* [Saved entries]:
□ □ □ □ □ □ □
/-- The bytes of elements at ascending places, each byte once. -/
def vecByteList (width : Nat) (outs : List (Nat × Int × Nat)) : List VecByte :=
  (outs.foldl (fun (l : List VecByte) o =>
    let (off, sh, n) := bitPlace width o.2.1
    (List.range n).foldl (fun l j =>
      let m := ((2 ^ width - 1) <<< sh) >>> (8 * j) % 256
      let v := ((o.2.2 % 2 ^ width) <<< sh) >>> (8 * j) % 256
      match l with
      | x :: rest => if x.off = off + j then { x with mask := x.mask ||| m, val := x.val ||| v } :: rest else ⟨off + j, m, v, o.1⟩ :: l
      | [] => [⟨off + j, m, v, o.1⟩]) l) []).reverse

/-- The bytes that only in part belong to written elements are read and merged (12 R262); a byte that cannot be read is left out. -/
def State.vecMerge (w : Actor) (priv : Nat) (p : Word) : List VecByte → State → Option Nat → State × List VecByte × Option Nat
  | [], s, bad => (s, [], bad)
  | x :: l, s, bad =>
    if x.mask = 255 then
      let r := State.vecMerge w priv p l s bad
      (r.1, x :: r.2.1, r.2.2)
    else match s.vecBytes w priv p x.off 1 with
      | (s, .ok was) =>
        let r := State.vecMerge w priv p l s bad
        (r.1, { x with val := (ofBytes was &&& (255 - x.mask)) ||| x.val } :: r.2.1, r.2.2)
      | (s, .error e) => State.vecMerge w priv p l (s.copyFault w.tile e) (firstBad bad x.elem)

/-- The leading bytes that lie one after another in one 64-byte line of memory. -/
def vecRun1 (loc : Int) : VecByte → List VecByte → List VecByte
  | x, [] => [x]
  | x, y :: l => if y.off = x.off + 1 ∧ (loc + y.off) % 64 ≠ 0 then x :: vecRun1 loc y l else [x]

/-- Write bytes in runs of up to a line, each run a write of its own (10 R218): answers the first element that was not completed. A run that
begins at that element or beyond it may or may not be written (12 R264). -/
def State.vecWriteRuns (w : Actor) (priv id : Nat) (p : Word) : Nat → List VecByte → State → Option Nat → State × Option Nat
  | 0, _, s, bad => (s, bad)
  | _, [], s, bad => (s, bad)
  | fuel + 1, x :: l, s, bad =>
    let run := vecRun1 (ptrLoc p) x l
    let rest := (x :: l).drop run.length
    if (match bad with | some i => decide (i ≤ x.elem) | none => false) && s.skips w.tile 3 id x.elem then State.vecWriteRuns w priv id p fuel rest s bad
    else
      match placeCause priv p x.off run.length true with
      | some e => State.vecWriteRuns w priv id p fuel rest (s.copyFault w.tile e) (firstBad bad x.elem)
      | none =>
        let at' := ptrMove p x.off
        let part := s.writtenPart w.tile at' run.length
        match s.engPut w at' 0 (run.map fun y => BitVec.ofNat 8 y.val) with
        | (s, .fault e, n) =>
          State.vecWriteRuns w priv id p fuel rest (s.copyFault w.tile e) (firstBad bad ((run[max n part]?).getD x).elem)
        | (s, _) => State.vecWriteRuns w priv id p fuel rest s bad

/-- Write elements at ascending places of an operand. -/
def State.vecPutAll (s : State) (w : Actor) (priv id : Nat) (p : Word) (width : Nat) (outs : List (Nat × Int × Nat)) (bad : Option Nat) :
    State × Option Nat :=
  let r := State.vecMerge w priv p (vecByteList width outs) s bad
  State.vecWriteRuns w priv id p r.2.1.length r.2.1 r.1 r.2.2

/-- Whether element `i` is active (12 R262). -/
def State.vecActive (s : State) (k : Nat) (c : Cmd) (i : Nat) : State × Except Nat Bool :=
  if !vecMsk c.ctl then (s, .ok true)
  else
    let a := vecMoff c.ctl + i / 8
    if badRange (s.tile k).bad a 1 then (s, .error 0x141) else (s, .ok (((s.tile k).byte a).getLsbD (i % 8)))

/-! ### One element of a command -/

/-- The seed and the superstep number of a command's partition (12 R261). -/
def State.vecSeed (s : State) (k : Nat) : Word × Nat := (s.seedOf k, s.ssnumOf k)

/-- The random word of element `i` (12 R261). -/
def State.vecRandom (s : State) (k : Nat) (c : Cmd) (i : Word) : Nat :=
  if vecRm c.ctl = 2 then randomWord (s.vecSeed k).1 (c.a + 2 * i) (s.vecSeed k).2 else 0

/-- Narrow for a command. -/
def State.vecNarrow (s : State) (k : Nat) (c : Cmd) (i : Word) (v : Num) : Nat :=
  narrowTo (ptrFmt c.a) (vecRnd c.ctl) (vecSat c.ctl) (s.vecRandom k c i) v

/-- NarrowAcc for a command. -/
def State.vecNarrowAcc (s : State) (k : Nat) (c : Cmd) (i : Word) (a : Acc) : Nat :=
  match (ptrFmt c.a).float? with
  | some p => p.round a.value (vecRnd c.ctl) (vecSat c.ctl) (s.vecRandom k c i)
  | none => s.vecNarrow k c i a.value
□ □ □ □ □ □ □
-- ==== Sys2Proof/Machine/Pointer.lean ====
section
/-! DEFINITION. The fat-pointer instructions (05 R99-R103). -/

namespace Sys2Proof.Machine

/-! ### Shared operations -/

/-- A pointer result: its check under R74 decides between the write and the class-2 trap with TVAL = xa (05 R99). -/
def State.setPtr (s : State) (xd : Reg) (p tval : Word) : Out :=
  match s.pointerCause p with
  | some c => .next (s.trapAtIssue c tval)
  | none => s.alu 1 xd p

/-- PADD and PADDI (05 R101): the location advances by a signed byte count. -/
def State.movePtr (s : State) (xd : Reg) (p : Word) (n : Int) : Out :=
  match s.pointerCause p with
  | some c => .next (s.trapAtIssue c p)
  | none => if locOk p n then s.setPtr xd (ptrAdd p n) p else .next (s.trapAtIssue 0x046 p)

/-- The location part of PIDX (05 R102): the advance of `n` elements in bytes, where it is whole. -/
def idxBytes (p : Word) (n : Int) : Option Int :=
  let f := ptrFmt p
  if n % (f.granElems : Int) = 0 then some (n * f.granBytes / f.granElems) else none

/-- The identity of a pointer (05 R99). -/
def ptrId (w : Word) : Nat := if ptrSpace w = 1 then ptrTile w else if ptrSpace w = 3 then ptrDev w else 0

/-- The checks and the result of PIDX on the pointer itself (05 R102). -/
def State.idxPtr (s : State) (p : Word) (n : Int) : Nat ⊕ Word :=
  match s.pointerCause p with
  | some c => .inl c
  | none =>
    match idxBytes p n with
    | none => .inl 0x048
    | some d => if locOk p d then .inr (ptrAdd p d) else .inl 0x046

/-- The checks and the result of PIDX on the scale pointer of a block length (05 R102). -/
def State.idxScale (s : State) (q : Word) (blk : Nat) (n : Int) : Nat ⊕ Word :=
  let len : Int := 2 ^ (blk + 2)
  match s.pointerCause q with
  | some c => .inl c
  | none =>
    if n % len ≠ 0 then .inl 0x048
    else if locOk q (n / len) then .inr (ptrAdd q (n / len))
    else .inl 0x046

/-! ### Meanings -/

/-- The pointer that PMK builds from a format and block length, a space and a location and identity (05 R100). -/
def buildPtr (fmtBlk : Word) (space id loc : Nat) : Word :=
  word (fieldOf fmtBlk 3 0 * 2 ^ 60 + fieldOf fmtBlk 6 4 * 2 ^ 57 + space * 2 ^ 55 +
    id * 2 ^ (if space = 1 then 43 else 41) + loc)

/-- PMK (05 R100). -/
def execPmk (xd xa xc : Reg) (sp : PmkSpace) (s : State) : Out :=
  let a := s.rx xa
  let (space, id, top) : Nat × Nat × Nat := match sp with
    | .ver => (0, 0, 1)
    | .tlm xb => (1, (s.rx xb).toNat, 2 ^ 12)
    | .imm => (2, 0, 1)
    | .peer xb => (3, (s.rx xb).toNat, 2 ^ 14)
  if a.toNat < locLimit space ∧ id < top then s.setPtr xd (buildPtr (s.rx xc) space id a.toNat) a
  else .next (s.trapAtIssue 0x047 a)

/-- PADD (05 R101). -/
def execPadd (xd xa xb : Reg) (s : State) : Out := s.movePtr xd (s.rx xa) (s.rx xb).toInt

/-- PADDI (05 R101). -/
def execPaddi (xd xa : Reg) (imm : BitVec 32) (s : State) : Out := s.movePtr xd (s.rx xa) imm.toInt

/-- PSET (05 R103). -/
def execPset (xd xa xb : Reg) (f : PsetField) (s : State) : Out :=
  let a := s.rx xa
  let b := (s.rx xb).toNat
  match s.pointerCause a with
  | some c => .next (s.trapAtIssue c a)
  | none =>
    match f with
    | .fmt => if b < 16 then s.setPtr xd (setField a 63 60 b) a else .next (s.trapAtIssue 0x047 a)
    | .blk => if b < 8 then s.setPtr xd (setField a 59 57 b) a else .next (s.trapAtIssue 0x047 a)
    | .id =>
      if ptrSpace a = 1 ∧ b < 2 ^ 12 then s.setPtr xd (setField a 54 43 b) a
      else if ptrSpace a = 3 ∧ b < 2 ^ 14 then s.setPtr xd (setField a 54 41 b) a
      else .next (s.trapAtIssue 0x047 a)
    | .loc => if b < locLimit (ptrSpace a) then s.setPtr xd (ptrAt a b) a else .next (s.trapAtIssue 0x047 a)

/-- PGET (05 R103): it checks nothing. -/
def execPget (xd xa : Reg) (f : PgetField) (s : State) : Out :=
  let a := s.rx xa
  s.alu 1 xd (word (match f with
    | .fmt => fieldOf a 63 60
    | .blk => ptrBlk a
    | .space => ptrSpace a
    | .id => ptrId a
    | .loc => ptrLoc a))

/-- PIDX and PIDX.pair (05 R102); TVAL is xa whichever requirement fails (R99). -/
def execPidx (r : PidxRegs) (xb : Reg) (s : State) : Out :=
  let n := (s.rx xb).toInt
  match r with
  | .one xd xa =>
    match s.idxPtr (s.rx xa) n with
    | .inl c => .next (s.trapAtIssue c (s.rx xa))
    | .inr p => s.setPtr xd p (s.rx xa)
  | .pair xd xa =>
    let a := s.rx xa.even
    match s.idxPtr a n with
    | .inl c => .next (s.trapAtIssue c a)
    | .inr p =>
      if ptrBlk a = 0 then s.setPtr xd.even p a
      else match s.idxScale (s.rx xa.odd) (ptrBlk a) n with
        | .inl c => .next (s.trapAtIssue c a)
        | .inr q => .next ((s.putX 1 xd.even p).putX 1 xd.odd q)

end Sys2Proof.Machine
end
□ □ □ □ □ □ □
* [Directions]: There is a run of lines above from the one with "State.vecWriteRuns w priv id p r.2.1.length" to the one with "def State.vecRandom (s"; print exactly that run, both ends included, and nothing else.

* [Response]:
  State.vecWriteRuns w priv id p r.2.1.length r.2.1 r.1 r.2.2

/-- Whether element `i` is active (12 R262). -/
def State.vecActive (s : State) (k : Nat) (c : Cmd) (i : Nat) : State × Except Nat Bool :=
  if !vecMsk c.ctl then (s, .ok true)
  else
    let a := vecMoff c.ctl + i / 8
    if badRange (s.tile k).bad a 1 then (s, .error 0x141) else (s, .ok (((s.tile k).byte a).getLsbD (i % 8)))

/-! ### One element of a command -/

/-- The seed and the superstep number of a command's partition (12 R261). -/
def State.vecSeed (s : State) (k : Nat) : Word × Nat := (s.seedOf k, s.ssnumOf k)

/-- The random word of element `i` (12 R261). -/
def State.vecRandom (s : State) (k : Nat) (c : Cmd) (i : Word) : Nat :=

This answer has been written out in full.